Why have I spent so much time leading up to Public Square? Because prominent corridor, Euclid Avenue, traveling from Public Square out to the adjacent suburb of East Cleveland. Euclid Ave is Cleveland’s Main Street.
St. Louis has no equivalent. Broadway travels North & South from our downtown out into the suburbs, but it doesn’t have major institutions. Extending West from downtown Olive/Lindell has many institutions and population density, but it doesn’t even reach the city limits.
For decades Cleveland’s Euclid corridor was served by bus, the No. 6. Like our #70 MetroBus route on Grand, their No. 6 was heavily used. Like our long-diuscuyssed North-South MetroLink, their original plan was for street-running light rail.
RTA originally conceived the project in the 1980s as the “Dual Hub” light-rail line, but found in the 1990s that a rail line would have cost $700 million to $800 million. Inspired by the rapid bus system in Curitiba, Brazil, RTA redesigned the Euclid Avenue project to achieve the speed and high-class feel of light rail at the lower cost of a bus line. (Euclid Corridor Health Line is a strong RX for Cleveland’s once and future Main Street)

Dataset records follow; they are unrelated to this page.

-- ==== Sys2Proof/Machine/Dispatch.lean ====
section
/-! DEFINITION. The dispatch of the five commands, one arm each. -/

namespace Sys2Proof.Machine

def exec (i : Instr) (s : State) : Host.Outcome State Fault Refusal :=
  match i with
  | .setPixel x y val => Sys2Proof.Machine.execSetPixel x y val s
  | .drawGlyph x y => Sys2Proof.Machine.execDrawGlyph x y s
  | .clear => Sys2Proof.Machine.execClear s
  | .init => Sys2Proof.Machine.execInit s
  | .render len => Sys2Proof.Machine.execRender len s

end Sys2Proof.Machine
end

From the same November 2008 article:
Critics complained about the two years of surgery on the avenue, which disrupted traffic and killed some small businesses. The work, however, was absolutely necessary; it replaced water and sewer lines that dated as far back as the turn of the 20th century.
Critics also called the Health Line a boondoggle, saying it will do little more than provide a marginal improvement over the former No. 6 bus line, which was already the city’s most successful and heavily used route. The new line will cover the distance between downtown and University Circle in 20 minutes, 10 minutes less than the old line.
It’s true that when measured purely in cost efficiency per rider, the project didn’t score high on tests required by the Federal Transit Administration as a condition for funding. But the project did meet those basic requirements. (Euclid Corridor Health Line is a strong RX for Cleveland’s once and future Main Street)
A year later, during the worst of the recession, there were positive signs:
Despite the challenging financial climate, the $197 million renovation of Euclid Avenue has become an economic development engine for the city. More than $3.3 billion worth of projects are in the works or recently finished along five miles of the vital artery.
To be sure, the progress has been slower than many would like. The number of projects would be far greater if not for an economic crisis that has stalled or killed developments across the country. And given a shortage of private lending, many of the high-profile projects along the corridor depend on institutions, tax credits and other incentives.
Nevertheless, builders are staring down the shaky real estate market and finishing town houses in University Circle. They’re completing apartments in former department stores downtown. And they’re pitching plans to make Midtown a biomedical and technology hub. (Cleveland’s Euclid corridor project has paved the way to economic development)
Going from the Megabus stop to our hotel we first spotted the Healthline, at E. 21st & Euclid Ave.
As I rode the Healthline I kept thinking much of the new development on hospital & university campuses would’ve happened anyway, but a good point was made in the 2009 article quoted above:
Without the corridor project, the university’s new buildings probably would have turned their backs to Euclid Avenue, creating a more insular campus. But the remade road has encouraged CSU to put its front doors on Euclid, to build on both sides of the street and to consider how the appearance of new university buildings fits with the avenue. (Cleveland’s Euclid corridor project has paved the way to economic development)
And therein lies a difference the BRT made versus a standard bus line — new buildings were built oriented toward the public street rather than internally.